> _What is being asked_: In the entries below, the lines from the one with "theorem exec_ptpEventMessage_transit (hp" through the one with "theorem exec_ptpGeneralMessage_announce (ht" are to be copied exactly; both ends count.

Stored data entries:
▼

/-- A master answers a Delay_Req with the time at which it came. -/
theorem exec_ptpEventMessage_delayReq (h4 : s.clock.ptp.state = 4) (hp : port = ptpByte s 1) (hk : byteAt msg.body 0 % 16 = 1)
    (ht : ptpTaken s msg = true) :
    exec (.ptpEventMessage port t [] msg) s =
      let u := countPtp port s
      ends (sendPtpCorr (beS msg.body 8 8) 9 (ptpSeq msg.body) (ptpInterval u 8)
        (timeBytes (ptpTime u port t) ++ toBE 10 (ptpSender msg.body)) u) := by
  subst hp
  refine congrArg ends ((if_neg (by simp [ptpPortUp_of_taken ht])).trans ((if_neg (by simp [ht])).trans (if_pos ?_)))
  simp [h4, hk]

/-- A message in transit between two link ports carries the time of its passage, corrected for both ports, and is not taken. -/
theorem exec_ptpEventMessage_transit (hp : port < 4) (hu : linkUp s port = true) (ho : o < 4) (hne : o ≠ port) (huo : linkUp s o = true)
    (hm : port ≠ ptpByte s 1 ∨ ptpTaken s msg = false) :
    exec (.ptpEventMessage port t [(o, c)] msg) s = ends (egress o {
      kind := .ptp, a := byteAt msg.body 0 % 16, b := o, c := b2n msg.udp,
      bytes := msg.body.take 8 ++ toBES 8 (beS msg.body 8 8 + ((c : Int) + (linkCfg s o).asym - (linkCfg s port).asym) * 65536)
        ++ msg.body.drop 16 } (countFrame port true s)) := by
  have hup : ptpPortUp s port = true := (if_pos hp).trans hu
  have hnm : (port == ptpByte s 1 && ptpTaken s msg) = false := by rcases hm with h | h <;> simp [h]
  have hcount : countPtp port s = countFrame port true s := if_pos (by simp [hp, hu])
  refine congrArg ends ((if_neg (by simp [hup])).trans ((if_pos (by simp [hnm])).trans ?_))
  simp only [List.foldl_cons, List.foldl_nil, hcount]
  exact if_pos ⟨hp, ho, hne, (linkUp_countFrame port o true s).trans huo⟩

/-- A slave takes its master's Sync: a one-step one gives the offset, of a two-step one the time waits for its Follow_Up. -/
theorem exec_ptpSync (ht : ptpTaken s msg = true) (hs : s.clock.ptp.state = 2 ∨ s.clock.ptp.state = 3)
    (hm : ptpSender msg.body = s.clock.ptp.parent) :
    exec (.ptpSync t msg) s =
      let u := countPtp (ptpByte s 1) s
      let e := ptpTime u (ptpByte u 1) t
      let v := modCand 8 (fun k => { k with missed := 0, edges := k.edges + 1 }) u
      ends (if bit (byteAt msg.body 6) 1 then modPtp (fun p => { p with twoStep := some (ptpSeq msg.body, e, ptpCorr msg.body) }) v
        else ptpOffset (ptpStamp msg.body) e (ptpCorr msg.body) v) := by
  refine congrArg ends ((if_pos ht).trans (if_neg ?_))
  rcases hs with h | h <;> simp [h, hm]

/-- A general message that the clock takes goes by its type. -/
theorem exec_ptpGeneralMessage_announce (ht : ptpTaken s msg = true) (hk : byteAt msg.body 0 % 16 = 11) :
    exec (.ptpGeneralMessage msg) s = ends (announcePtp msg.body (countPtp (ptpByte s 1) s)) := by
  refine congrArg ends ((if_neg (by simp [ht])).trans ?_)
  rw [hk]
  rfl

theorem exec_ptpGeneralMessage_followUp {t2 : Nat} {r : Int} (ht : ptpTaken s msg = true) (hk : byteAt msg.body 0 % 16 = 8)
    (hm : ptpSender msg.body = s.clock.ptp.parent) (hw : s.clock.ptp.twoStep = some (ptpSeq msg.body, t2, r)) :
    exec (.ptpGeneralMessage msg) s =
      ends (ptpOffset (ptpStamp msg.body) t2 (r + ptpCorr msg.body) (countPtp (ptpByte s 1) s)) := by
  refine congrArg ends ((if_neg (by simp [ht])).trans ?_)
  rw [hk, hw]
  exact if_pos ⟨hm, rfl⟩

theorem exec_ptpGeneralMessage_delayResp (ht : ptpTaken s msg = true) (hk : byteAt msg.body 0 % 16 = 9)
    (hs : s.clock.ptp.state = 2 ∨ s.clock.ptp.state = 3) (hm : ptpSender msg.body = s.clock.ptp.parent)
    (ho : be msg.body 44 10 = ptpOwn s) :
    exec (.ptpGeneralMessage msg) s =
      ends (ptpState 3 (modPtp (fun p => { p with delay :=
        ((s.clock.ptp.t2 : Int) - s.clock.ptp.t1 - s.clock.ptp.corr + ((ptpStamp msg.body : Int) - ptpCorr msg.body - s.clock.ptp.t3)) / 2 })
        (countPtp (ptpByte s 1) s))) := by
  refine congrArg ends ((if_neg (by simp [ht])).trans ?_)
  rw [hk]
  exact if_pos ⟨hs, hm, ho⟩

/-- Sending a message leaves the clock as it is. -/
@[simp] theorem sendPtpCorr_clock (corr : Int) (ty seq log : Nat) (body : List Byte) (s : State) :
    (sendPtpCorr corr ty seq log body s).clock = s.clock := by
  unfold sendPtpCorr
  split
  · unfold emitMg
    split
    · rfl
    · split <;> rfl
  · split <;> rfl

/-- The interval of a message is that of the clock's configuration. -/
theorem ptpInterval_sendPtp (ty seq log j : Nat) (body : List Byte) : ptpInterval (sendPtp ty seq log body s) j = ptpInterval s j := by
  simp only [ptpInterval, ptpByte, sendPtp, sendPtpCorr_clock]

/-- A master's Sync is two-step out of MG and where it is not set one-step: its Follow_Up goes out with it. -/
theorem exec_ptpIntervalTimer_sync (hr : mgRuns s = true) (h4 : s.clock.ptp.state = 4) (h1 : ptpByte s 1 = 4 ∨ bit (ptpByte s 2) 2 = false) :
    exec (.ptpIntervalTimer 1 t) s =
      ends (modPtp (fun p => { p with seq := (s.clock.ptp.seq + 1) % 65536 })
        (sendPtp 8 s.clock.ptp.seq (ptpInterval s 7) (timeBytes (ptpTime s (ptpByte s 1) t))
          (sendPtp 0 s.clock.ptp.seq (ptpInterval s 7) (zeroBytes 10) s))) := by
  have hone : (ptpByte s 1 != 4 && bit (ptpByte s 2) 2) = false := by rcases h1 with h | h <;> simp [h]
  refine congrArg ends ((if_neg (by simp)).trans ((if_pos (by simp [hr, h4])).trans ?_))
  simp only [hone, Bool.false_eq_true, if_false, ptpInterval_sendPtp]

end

▲

> _Task answer_:
theorem exec_ptpEventMessage_transit (hp : port < 4) (hu : linkUp s port = true) (ho : o < 4) (hne : o ≠ port) (huo : linkUp s o = true)
    (hm : port ≠ ptpByte s 1 ∨ ptpTaken s msg = false) :
    exec (.ptpEventMessage port t [(o, c)] msg) s = ends (egress o {
      kind := .ptp, a := byteAt msg.body 0 % 16, b := o, c := b2n msg.udp,
      bytes := msg.body.take 8 ++ toBES 8 (beS msg.body 8 8 + ((c : Int) + (linkCfg s o).asym - (linkCfg s port).asym) * 65536)
        ++ msg.body.drop 16 } (countFrame port true s)) := by
  have hup : ptpPortUp s port = true := (if_pos hp).trans hu
  have hnm : (port == ptpByte s 1 && ptpTaken s msg) = false := by rcases hm with h | h <;> simp [h]
  have hcount : countPtp port s = countFrame port true s := if_pos (by simp [hp, hu])
  refine congrArg ends ((if_neg (by simp [hup])).trans ((if_pos (by simp [hnm])).trans ?_))
  simp only [List.foldl_cons, List.foldl_nil, hcount]
  exact if_pos ⟨hp, ho, hne, (linkUp_countFrame port o true s).trans huo⟩

/-- A slave takes its master's Sync: a one-step one gives the offset, of a two-step one the time waits for its Follow_Up. -/
theorem exec_ptpSync (ht : ptpTaken s msg = true) (hs : s.clock.ptp.state = 2 ∨ s.clock.ptp.state = 3)
    (hm : ptpSender msg.body = s.clock.ptp.parent) :
    exec (.ptpSync t msg) s =
      let u := countPtp (ptpByte s 1) s
      let e := ptpTime u (ptpByte u 1) t
      let v := modCand 8 (fun k => { k with missed := 0, edges := k.edges + 1 }) u
      ends (if bit (byteAt msg.body 6) 1 then modPtp (fun p => { p with twoStep := some (ptpSeq msg.body, e, ptpCorr msg.body) }) v
        else ptpOffset (ptpStamp msg.body) e (ptpCorr msg.body) v) := by
  refine congrArg ends ((if_pos ht).trans (if_neg ?_))
  rcases hs with h | h <;> simp [h, hm]

/-- A general message that the clock takes goes by its type. -/
theorem exec_ptpGeneralMessage_announce (ht : ptpTaken s msg = true) (hk : byteAt msg.body 0 % 16 = 11) :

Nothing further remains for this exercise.